**EXERCISE DETAILS:**
The stretch wanted below opens at the line containing "the seed: what" and closes at the line containing "def State.HandsOver (s". Please return it exactly, with no other lines.

(Stored data entries)
┌──
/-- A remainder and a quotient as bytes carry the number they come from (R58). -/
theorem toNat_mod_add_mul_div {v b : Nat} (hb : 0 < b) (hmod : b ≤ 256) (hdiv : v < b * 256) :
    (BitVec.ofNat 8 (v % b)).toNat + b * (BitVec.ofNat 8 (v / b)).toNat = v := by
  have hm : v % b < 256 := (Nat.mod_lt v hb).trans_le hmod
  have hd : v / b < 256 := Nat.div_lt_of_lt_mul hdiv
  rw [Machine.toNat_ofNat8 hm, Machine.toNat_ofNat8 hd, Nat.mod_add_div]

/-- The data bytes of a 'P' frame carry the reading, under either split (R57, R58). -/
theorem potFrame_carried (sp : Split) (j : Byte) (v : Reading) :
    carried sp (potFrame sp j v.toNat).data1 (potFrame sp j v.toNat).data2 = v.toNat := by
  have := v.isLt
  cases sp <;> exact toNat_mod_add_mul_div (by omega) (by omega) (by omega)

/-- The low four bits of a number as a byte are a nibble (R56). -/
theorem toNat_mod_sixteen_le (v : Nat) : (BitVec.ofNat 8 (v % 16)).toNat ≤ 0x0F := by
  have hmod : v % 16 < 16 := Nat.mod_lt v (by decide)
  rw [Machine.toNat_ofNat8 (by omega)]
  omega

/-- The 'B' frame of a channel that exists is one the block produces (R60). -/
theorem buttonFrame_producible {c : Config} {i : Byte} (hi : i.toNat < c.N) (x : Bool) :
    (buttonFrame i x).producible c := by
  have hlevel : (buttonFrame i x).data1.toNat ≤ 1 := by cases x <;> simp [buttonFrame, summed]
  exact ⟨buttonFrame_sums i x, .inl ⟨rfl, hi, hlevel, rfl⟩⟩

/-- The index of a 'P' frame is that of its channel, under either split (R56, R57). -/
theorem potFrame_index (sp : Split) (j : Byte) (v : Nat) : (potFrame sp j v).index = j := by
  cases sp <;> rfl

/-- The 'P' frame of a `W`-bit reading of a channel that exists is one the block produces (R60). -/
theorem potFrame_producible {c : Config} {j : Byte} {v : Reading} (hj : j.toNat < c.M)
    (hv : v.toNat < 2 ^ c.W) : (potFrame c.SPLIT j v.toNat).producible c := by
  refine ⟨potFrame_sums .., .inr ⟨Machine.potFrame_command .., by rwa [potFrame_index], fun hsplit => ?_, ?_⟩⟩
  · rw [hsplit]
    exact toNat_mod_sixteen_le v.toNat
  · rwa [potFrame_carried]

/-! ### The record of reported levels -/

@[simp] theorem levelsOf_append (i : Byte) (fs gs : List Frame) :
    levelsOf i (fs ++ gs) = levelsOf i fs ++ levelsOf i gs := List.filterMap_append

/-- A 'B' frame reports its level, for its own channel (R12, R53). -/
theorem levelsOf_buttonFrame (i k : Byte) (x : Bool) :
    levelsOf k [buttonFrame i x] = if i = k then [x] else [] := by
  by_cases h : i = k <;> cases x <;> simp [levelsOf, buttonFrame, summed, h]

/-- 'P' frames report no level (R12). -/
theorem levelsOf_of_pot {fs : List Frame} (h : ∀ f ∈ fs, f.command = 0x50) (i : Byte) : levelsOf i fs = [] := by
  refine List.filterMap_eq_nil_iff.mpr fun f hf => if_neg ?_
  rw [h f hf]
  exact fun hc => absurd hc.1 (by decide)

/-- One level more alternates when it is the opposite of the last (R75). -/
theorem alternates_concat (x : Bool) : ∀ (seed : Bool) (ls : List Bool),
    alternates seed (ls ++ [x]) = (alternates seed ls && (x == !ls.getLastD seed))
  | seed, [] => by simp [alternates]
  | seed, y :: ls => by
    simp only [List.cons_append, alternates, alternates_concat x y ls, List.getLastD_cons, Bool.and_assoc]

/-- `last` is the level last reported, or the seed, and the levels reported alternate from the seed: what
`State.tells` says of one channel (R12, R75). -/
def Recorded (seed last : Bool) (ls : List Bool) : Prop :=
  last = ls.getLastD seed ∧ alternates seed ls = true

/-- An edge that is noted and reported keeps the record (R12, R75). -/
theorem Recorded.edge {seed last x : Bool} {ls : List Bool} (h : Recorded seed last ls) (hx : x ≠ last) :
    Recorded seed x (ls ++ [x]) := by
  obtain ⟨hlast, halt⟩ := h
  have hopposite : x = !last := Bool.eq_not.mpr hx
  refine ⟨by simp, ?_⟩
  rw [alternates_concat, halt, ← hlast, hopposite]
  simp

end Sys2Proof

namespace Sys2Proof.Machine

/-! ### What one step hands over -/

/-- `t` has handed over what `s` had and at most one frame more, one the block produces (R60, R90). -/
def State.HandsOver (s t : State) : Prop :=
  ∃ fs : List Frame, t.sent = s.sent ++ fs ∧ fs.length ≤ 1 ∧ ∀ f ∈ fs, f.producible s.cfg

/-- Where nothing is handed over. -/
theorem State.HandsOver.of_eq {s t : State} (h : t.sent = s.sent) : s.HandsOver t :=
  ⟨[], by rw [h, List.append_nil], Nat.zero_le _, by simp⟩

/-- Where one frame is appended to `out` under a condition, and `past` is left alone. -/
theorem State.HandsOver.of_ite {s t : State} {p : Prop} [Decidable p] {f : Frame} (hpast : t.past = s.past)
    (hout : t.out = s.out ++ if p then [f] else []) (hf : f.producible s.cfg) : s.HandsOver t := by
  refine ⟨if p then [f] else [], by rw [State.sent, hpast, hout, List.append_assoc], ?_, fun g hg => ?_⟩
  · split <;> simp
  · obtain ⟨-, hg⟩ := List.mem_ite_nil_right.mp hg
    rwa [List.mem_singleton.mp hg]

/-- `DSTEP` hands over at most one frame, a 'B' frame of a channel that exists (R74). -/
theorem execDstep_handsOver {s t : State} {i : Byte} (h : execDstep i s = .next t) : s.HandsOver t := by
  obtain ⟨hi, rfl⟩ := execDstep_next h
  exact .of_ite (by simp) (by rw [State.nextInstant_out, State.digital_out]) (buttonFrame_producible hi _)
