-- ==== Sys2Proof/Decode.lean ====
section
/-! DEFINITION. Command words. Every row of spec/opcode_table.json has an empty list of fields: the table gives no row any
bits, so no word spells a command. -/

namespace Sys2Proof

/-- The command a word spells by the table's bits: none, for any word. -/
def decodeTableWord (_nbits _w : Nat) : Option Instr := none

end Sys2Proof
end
└──
┌──
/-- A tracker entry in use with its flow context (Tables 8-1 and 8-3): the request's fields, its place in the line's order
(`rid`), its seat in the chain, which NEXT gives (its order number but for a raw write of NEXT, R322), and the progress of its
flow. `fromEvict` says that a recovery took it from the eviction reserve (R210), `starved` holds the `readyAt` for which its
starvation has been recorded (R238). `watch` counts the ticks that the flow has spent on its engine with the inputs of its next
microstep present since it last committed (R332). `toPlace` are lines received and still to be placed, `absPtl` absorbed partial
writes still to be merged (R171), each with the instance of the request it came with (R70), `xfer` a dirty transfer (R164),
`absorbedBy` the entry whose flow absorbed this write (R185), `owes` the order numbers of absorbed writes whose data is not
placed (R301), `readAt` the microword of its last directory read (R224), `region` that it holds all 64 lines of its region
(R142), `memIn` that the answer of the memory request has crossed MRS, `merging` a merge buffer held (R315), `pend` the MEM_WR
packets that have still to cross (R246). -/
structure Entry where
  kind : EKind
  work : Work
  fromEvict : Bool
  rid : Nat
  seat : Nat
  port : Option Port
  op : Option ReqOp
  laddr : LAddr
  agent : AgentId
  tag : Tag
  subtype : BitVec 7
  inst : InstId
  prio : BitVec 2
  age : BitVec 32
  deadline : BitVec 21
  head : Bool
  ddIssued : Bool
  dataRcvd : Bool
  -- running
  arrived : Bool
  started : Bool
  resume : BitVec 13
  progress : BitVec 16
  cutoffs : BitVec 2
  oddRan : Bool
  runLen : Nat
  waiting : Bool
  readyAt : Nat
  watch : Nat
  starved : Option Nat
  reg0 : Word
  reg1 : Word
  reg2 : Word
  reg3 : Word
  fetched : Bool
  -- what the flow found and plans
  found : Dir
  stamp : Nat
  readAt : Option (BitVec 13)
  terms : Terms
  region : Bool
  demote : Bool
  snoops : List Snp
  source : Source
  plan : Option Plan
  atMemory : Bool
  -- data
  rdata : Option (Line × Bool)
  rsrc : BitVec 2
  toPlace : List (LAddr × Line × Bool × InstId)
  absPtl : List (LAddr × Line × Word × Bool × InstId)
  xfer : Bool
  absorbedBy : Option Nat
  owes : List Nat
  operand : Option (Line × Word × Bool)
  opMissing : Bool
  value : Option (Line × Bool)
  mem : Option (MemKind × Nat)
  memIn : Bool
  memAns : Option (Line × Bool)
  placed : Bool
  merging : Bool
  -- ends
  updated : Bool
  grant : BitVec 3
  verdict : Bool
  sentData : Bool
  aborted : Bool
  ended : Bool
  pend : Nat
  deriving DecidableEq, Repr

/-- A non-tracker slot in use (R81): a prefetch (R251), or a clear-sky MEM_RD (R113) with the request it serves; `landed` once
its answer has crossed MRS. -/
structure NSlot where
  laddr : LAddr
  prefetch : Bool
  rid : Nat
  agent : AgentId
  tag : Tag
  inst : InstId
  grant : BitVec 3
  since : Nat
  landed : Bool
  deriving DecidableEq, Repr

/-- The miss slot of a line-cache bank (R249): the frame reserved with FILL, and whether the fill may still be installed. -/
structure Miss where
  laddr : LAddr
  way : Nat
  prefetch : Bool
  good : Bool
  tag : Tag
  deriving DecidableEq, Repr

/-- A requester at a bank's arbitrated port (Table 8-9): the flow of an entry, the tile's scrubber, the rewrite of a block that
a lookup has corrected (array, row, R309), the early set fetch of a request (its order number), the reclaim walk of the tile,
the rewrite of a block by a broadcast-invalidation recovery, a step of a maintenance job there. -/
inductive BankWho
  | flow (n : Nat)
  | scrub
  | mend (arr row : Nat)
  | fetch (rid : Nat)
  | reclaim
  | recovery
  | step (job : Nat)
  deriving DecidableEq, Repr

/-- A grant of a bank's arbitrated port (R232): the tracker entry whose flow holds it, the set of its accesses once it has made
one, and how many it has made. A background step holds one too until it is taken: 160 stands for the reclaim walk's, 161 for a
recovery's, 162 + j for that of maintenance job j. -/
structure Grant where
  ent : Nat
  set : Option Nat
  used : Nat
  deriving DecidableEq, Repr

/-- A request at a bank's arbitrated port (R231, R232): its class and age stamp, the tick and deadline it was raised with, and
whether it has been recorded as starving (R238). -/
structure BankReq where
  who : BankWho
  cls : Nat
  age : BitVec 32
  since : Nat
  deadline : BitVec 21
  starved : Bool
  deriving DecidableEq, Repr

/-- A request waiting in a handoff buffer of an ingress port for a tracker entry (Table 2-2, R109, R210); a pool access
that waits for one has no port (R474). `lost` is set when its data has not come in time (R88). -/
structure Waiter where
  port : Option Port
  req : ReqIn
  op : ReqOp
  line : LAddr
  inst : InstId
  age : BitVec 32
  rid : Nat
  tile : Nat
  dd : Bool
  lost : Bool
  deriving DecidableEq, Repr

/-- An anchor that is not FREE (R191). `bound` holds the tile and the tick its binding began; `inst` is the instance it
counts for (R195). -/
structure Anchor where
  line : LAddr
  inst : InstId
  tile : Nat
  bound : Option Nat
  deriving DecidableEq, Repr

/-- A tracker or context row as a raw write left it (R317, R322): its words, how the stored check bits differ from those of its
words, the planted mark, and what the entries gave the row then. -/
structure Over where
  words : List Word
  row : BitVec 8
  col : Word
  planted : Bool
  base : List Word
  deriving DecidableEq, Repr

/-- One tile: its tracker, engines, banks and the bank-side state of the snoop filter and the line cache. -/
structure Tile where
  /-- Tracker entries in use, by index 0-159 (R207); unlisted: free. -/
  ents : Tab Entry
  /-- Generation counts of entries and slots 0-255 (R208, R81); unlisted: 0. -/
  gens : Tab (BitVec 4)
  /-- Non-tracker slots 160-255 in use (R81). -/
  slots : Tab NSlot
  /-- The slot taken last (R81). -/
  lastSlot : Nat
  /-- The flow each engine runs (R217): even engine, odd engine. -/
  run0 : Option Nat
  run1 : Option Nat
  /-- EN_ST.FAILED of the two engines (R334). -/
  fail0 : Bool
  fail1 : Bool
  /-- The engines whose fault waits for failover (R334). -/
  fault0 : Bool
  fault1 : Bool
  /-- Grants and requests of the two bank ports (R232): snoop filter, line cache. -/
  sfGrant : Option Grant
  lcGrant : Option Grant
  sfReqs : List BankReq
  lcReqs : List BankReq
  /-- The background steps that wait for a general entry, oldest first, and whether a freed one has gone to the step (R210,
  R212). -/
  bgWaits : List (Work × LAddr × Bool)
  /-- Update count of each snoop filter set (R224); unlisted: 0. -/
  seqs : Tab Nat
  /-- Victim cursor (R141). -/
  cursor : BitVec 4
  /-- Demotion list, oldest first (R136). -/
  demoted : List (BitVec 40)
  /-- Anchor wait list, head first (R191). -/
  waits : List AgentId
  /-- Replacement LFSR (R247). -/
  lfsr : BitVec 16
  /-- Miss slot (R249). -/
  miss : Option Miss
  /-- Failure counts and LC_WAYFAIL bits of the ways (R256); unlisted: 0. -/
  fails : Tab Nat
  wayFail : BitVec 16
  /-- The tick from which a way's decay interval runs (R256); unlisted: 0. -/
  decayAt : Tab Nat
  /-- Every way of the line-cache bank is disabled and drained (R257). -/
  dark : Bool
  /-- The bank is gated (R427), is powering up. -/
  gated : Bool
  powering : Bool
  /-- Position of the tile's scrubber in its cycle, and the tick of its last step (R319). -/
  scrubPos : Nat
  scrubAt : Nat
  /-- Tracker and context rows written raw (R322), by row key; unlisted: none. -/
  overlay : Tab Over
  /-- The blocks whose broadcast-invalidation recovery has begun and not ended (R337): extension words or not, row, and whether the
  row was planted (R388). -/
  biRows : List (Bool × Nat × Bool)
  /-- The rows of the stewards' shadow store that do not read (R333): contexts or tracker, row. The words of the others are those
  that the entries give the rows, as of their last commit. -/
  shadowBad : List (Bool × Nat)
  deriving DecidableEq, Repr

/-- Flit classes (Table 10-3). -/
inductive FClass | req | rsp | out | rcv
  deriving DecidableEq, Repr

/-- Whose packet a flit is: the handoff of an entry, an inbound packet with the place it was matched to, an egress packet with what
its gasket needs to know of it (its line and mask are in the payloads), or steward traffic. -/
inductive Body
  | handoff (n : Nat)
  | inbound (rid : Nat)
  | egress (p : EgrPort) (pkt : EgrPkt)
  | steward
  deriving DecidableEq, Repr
└──
**SOLUTION:**
/-- `last` is the level last reported, or the seed, and the levels reported alternate from the seed: what
`State.tells` says of one channel (R12, R75). -/
def Recorded (seed last : Bool) (ls : List Bool) : Prop :=
  last = ls.getLastD seed ∧ alternates seed ls = true

/-- An edge that is noted and reported keeps the record (R12, R75). -/
theorem Recorded.edge {seed last x : Bool} {ls : List Bool} (h : Recorded seed last ls) (hx : x ≠ last) :
    Recorded seed x (ls ++ [x]) := by
  obtain ⟨hlast, halt⟩ := h
  have hopposite : x = !last := Bool.eq_not.mpr hx
  refine ⟨by simp, ?_⟩
  rw [alternates_concat, halt, ← hlast, hopposite]
  simp

end Sys2Proof

namespace Sys2Proof.Machine

/-! ### What one step hands over -/

/-- `t` has handed over what `s` had and at most one frame more, one the block produces (R60, R90). -/
def State.HandsOver (s t : State) : Prop :=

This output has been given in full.